Clang emits debug info for -fbounds-safety traps as inlined functions, where the function name encodes the error message. LLDB implements a frame recognizer to surface a human-readable error cause to the end user. A debug info consumer that is unaware of this sees an inlined function whose name encodes an error message (e.g., : __bounds_safety$Bounds check failed).

Expression Parsing

In our implementation, LLDB’s expression evaluator does not enable the -fbounds-safety language option because it’s currently unable to fully reconstruct the pointers with external bounds annotations, and also because the evaluator operates in C++ mode, utilizing C++ reference types, while -fbounds-safety does not currently support C++. This means LLDB’s expression evaluator can only evaluate a subset of the -fbounds-safety language model.
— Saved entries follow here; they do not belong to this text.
-- ==== Sys2Proof/Laws/State.lean ====
section
/-! SUPPORT. One lemma per field per update of the state: no proof unfolds a record update. -/

namespace Sys2Proof.Machine

/-! ### The primitive updates -/

@[simp] theorem regs_setReg (s : State) (r : RegIdx) (v : Byte) : (s.setReg r v).regs = s.regs.set r.val v r.isLt := rfl
@[simp] theorem pc_setReg (s : State) (r : RegIdx) (v : Byte) : (s.setReg r v).pc = s.pc := rfl
@[simp] theorem ir_setReg (s : State) (r : RegIdx) (v : Byte) : (s.setReg r v).ir = s.ir := rfl
@[simp] theorem ie_setReg (s : State) (r : RegIdx) (v : Byte) : (s.setReg r v).ie = s.ie := rfl
@[simp] theorem ov_setReg (s : State) (r : RegIdx) (v : Byte) : (s.setReg r v).ov = s.ov := rfl
@[simp] theorem run_setReg (s : State) (r : RegIdx) (v : Byte) : (s.setReg r v).run = s.run := rfl
@[simp] theorem out_setReg (s : State) (r : RegIdx) (v : Byte) : (s.setReg r v).out = s.out := rfl
@[simp] theorem mem_setReg (s : State) (r : RegIdx) (v : Byte) : (s.setReg r v).mem = s.mem := rfl
@[simp] theorem moves_setReg (s : State) (r : RegIdx) (v : Byte) : (s.setReg r v).moves = s.moves := rfl
@[simp] theorem turn_setReg (s : State) (r : RegIdx) (v : Byte) : (s.setReg r v).turn = s.turn := rfl
@[simp] theorem memRead_setReg (s : State) (r : RegIdx) (v : Byte) (k : Byte) : (s.setReg r v).memRead k = s.memRead k := rfl

@[simp] theorem regs_setPc (s : State) (v : Byte) : (s.setPc v).regs = s.regs := rfl
@[simp] theorem pc_setPc (s : State) (v : Byte) : (s.setPc v).pc = v := rfl
@[simp] theorem ir_setPc (s : State) (v : Byte) : (s.setPc v).ir = s.ir := rfl
@[simp] theorem ie_setPc (s : State) (v : Byte) : (s.setPc v).ie = s.ie := rfl
@[simp] theorem ov_setPc (s : State) (v : Byte) : (s.setPc v).ov = s.ov := rfl
@[simp] theorem run_setPc (s : State) (v : Byte) : (s.setPc v).run = s.run := rfl
@[simp] theorem out_setPc (s : State) (v : Byte) : (s.setPc v).out = s.out := rfl
@[simp] theorem mem_setPc (s : State) (v : Byte) : (s.setPc v).mem = s.mem := rfl
@[simp] theorem moves_setPc (s : State) (v : Byte) : (s.setPc v).moves = s.moves := rfl
@[simp] theorem turn_setPc (s : State) (v : Byte) : (s.setPc v).turn = s.turn := rfl
@[simp] theorem reg_setPc (s : State) (v : Byte) (q : RegIdx) : (s.setPc v).reg q = s.reg q := rfl
@[simp] theorem memRead_setPc (s : State) (v : Byte) (k : Byte) : (s.setPc v).memRead k = s.memRead k := rfl

@[simp] theorem regs_setIr (s : State) (v : Byte) : (s.setIr v).regs = s.regs := rfl
@[simp] theorem pc_setIr (s : State) (v : Byte) : (s.setIr v).pc = s.pc := rfl
@[simp] theorem ir_setIr (s : State) (v : Byte) : (s.setIr v).ir = v := rfl
@[simp] theorem ie_setIr (s : State) (v : Byte) : (s.setIr v).ie = s.ie := rfl
@[simp] theorem ov_setIr (s : State) (v : Byte) : (s.setIr v).ov = s.ov := rfl
@[simp] theorem run_setIr (s : State) (v : Byte) : (s.setIr v).run = s.run := rfl
@[simp] theorem out_setIr (s : State) (v : Byte) : (s.setIr v).out = s.out := rfl
@[simp] theorem mem_setIr (s : State) (v : Byte) : (s.setIr v).mem = s.mem := rfl
@[simp] theorem moves_setIr (s : State) (v : Byte) : (s.setIr v).moves = s.moves := rfl
@[simp] theorem turn_setIr (s : State) (v : Byte) : (s.setIr v).turn = s.turn := rfl
@[simp] theorem reg_setIr (s : State) (v : Byte) (q : RegIdx) : (s.setIr v).reg q = s.reg q := rfl
@[simp] theorem memRead_setIr (s : State) (v : Byte) (k : Byte) : (s.setIr v).memRead k = s.memRead k := rfl

@[simp] theorem regs_setIe (s : State) (b : Bool) : (s.setIe b).regs = s.regs := rfl
@[simp] theorem pc_setIe (s : State) (b : Bool) : (s.setIe b).pc = s.pc := rfl
@[simp] theorem ir_setIe (s : State) (b : Bool) : (s.setIe b).ir = s.ir := rfl
@[simp] theorem ie_setIe (s : State) (b : Bool) : (s.setIe b).ie = b := rfl
@[simp] theorem ov_setIe (s : State) (b : Bool) : (s.setIe b).ov = s.ov := rfl
@[simp] theorem run_setIe (s : State) (b : Bool) : (s.setIe b).run = s.run := rfl
@[simp] theorem out_setIe (s : State) (b : Bool) : (s.setIe b).out = s.out := rfl
@[simp] theorem mem_setIe (s : State) (b : Bool) : (s.setIe b).mem = s.mem := rfl
@[simp] theorem moves_setIe (s : State) (b : Bool) : (s.setIe b).moves = s.moves := rfl
@[simp] theorem turn_setIe (s : State) (b : Bool) : (s.setIe b).turn = s.turn := rfl
@[simp] theorem reg_setIe (s : State) (b : Bool) (q : RegIdx) : (s.setIe b).reg q = s.reg q := rfl
@[simp] theorem memRead_setIe (s : State) (b : Bool) (k : Byte) : (s.setIe b).memRead k = s.memRead k := rfl

@[simp] theorem regs_setRun (s : State) (r : RunState) : (s.setRun r).regs = s.regs := rfl
@[simp] theorem pc_setRun (s : State) (r : RunState) : (s.setRun r).pc = s.pc := rfl
@[simp] theorem ir_setRun (s : State) (r : RunState) : (s.setRun r).ir = s.ir := rfl
@[simp] theorem ie_setRun (s : State) (r : RunState) : (s.setRun r).ie = s.ie := rfl
@[simp] theorem ov_setRun (s : State) (r : RunState) : (s.setRun r).ov = s.ov := rfl
@[simp] theorem run_setRun (s : State) (r : RunState) : (s.setRun r).run = r := rfl
@[simp] theorem out_setRun (s : State) (r : RunState) : (s.setRun r).out = s.out := rfl
@[simp] theorem mem_setRun (s : State) (r : RunState) : (s.setRun r).mem = s.mem := rfl
@[simp] theorem moves_setRun (s : State) (r : RunState) : (s.setRun r).moves = s.moves := rfl
@[simp] theorem turn_setRun (s : State) (r : RunState) : (s.setRun r).turn = s.turn := rfl
@[simp] theorem reg_setRun (s : State) (r : RunState) (q : RegIdx) : (s.setRun r).reg q = s.reg q := rfl
@[simp] theorem memRead_setRun (s : State) (r : RunState) (k : Byte) : (s.setRun r).memRead k = s.memRead k := rfl

@[simp] theorem regs_setMoves (s : State) (ms : List HostMove) : (s.setMoves ms).regs = s.regs := rfl
@[simp] theorem pc_setMoves (s : State) (ms : List HostMove) : (s.setMoves ms).pc = s.pc := rfl
@[simp] theorem ir_setMoves (s : State) (ms : List HostMove) : (s.setMoves ms).ir = s.ir := rfl
@[simp] theorem ie_setMoves (s : State) (ms : List HostMove) : (s.setMoves ms).ie = s.ie := rfl
@[simp] theorem ov_setMoves (s : State) (ms : List HostMove) : (s.setMoves ms).ov = s.ov := rfl
@[simp] theorem run_setMoves (s : State) (ms : List HostMove) : (s.setMoves ms).run = s.run := rfl
@[simp] theorem out_setMoves (s : State) (ms : List HostMove) : (s.setMoves ms).out = s.out := rfl
@[simp] theorem mem_setMoves (s : State) (ms : List HostMove) : (s.setMoves ms).mem = s.mem := rfl
@[simp] theorem moves_setMoves (s : State) (ms : List HostMove) : (s.setMoves ms).moves = ms := rfl
@[simp] theorem turn_setMoves (s : State) (ms : List HostMove) : (s.setMoves ms).turn = s.turn := rfl
@[simp] theorem reg_setMoves (s : State) (ms : List HostMove) (q : RegIdx) : (s.setMoves ms).reg q = s.reg q := rfl
@[simp] theorem memRead_setMoves (s : State) (ms : List HostMove) (k : Byte) : (s.setMoves ms).memRead k = s.memRead k := rfl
Specifically, it’s capable of evaluating the wide pointers that already exist in the source code. All other expressions are evaluated according to C/C++ semantics.

C++ support

C++ has multiple options to write code in a bounds-safe manner, such as following the bounds-safety core guidelines and/or using hardened libc++ along with the C++ Safe Buffer model. However, these techniques may require ABI changes and may not be applicable to code interoperating with C. When the ABI of an existing program needs to be preserved and for headers shared between C and C++, -fbounds-safety offers a potential solution.

-fbounds-safety is not currently supported in C++, but we believe the general approach would be applicable for future efforts.